New article in the Texas Tribune describes how as Texas has accelerated efforts to ease access to guns, deaths from firearms have increased.
https://www.texastribune.org/2023/05/10/texas-gun-fatalities-laws/
Deaths from firearms in Texas — the vast majority of them suicides or homicides — have continued rising in Texas, reaching levels not seen in almost three decades.
At the same time, Texas relaxed its gun laws in a decadeslong push to expand Second Amendment rights in the state, most recently in 2021 when Gov. Greg Abbott signed what Republicans called a “constitutional carry” bill into law, allowing Texans to carry handguns without a license or training.

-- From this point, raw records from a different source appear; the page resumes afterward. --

-- ==== Sys2Proof/Machine/KeyOps.lean ====
section
/-!
DEFINITION. Tags and sessions (R423, R432 to R437): the string a tag covers, the check of a tagged frame, and the
answers a node queues.
-/
namespace Sys2Proof.Machine

/-- A number as `n` bytes, highest first: keys, nonces, coordinates and tags are octet strings (R424, R433). -/
def beBytes (n x : Nat) : List Byte := (leBytes n x).reverse

def fromBe (bs : List Byte) : Nat := fromLe bs.reverse

/-- The string of R433 for a frame whose payload before the tag is `body`. -/
def tagString (ty : Byte) (len : Nat) (src dst sweep tree key gen : Nat) (body : List Byte) : List Byte :=
  [ty, BitVec.ofNat 8 len] ++ leBytes 2 (src % 8192) ++ leBytes 2 dst ++ leBytes 2 sweep ++ leBytes 4 tree
  ++ [BitVec.ofNat 8 key, BitVec.ofNat 8 gen, 0, 0] ++ body

/-- A tag: the first 8 bytes of the CMAC. -/
def makeTag (k : BitVec 128) (str : List Byte) : List Byte := beBytes 8 ((Config.cmac k str).toNat / 2 ^ 64)

/-- The payload of a tagged frame before its tag, and the tag. -/
def tagBody (f : Frame) : List Byte := f.payload.take (f.payload.length - 8)
def tagOf (f : Frame) : List Byte := f.payload.drop (f.payload.length - 8)

/-- The tag a frame should carry under a key and a pair. -/
def tagFor (f : Frame) (k : BitVec 128) (key gen : Nat) (pair : Nat × Nat) : List Byte :=
  makeTag k (tagString f.type f.payload.length f.src.toNat f.dst.toNat pair.1 pair.2 key gen (tagBody f))

/-- The keys a node tries on a frame: the session key on a unicast frame, the tree key and the one before it on a
broadcast (R433, R434). -/
def State.tagKeys (s : State) (f : Frame) : List (BitVec 128 × Nat × Nat) :=
  if f.bcast then
    (match s.keys.treeKey with | some k => [(k, 2, s.keys.tkgen)] | none => [])
    ++ (match s.keys.treePrev with | some k => [(k, 2, (s.keys.tkgen + 255) % 256)] | none => [])
  else match s.keys.session with
    | some k => [(k, 1, s.keys.kgen)]
    | none => []

/-- The pair under which a frame's tag is right, tried from the newest pair to the oldest. -/
def State.tagPair (s : State) (f : Frame) : Option (Nat × Nat) :=
  if !f.tagged || decide (f.payload.length < 8) then none
  else s.keys.pairs.find? fun p => (s.tagKeys f).any fun k => tagFor f k.1 k.2.1 k.2.2 p == tagOf f

/-- What the check of a tag finds. -/
inductive TagCheck where
  | good | repeated | bad
  deriving DecidableEq, Repr

/-- The check of R434 and its counters: a tag accepted before is discarded. -/
def checkTag (s : State) (f : Frame) : TagCheck × State :=
  match s.tagPair f with
  | none => (.bad, s.incSat Reg.AUTH_FAIL)
  | some p =>
    if s.keys.seen.any fun x => x.2 == tagOf f then (.repeated, s.incSat Reg.DUP_TAG)
    else (.good, { s with keys := { s.keys with seen := (p, tagOf f) :: s.keys.seen } })

/-- A SWEEP_START brings a new pair: the last three are held, and the tags of the others forgotten (R434). -/
def pushPair (s : State) (sweep tree : Nat) : State :=
  let first := s.keys.pairs == [(0, 0)]
  let ps := ((sweep, tree) :: (if first then [] else s.keys.pairs)).take 3
  { s with keys := { s.keys with pairs := ps, seen := s.keys.seen.filter fun x => ps.contains x.1 } }

/-- A payload with the tag of a key, under the newest pair. -/
def State.withTag (s : State) (f : Frame) (k : BitVec 128) (key gen : Nat) : Frame :=
  let f := { f with flags := f.flags ||| 2, payload := f.payload ++ List.replicate 8 0 }
  { f with payload := tagBody f ++ tagFor f k key gen (s.keys.pairs.headD (0, 0)) }

/-- A RESPONSE waits for a train (R225); one to a tagged command carries the session's tag (R435). -/
def respond (s : State) (dst : Nat) (payload : List Byte) (tag : Bool) : State :=
  let f := s.newFrame tyResponse (nodeDst dst) payload
  let f := match tag, s.keys.session with
    | true, some k => s.withTag f k 1 s.keys.kgen
    | _, _ => f
  { s with link := { s.link with responses := s.link.responses ++ [f] } }

/-- Result codes of R150 and R234. -/
def resAck : Byte := 0
def resRefused : Byte := 1
def resLate : Byte := 2
def resNoTxn : Byte := 3
def resAuth : Byte := 4
def resBusy : Byte := 5
def resAddr : Byte := 6

/-- KEY_STATUS shows the keys held. -/
def showKeys (s : State) : State :=
  let s := s.setFlag Fld.KEY_STATUS_SESSION s.keys.session.isSome
  let s := s.setFlag Fld.KEY_STATUS_TREE s.keys.treeKey.isSome
  let s := s.setFld Fld.KEY_STATUS_KGEN (if s.keys.session.isSome then s.keys.kgen else 0)
  s.setFld Fld.KEY_STATUS_TKGEN (if s.keys.treeKey.isSome then s.keys.tkgen else 0)

/-- Session keys and the tree key are lost at reset and on entry to OFF, SHIP and WATCH (R423). -/
def dropKeys (s : State) : State :=
  showKeys { s with keys := { s.keys with
    session := none, treeKey := none, treePrev := none, setup := {}, pairs := [(0, 0)], seen := [], rootCert := none
    op := 0, busy := false, ready := none, awaited := false, sessions := [], nextTree := none, treeAcks := [] } }

/-! ### The root's side of tags -/

def State.session (s : State) (n : Nat) : RootSession := sparseGet s.keys.sessions {} n

def setSession (s : State) (n : Nat) (x : RootSession) : State :=
  { s with keys := { s.keys with sessions := sparseSet s.keys.sessions {} n x } }

/-- A command of the root with the tag of the node's session; without a session the frame carries no right tag. -/
def State.tagCommand (s : State) (f : Frame) : Frame :=
  if f.bcast then
    match s.keys.treeKey with
    | some k => s.withTag f k 2 s.keys.tkgen
    | none => f
  else match (s.session f.dstNode).key with
    | some k => s.withTag f k 1 (s.session f.dstNode).kgen
    | none => f

/-- The tag of a node's RESPONSE is right at the root. -/
def State.responseTagGood (s : State) (f : Frame) : Bool :=
  match (s.session f.src.toNat).key with
  | some k => s.keys.pairs.any fun p => tagFor f k 1 (s.session f.src.toNat).kgen p == tagOf f
  | none => false

end Sys2Proof.Machine
end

Texas lawmakers have approved more than 100 bills that loosened regulations on firearms over the last two decades, from blocking campus “zero tolerance” policies that expelled gun-carrying students to preventing hotels from restricting handguns, according to data compiled by ProPublica and The Texas Tribune.
U.S. Centers for Disease Control and Prevention data shows that deaths from firearms in Texas generally began to increase about two decades ago after a dramatic decline in the 1990s. There were 15 deaths by firearms per 100,000 people in Texas in 2021, a 50% jump from 1999 when there were on average 10 deaths by firearms per 100,000 people. Over the same period, firearm-related homicides rose 66% and suicides involving firearms rose 40%.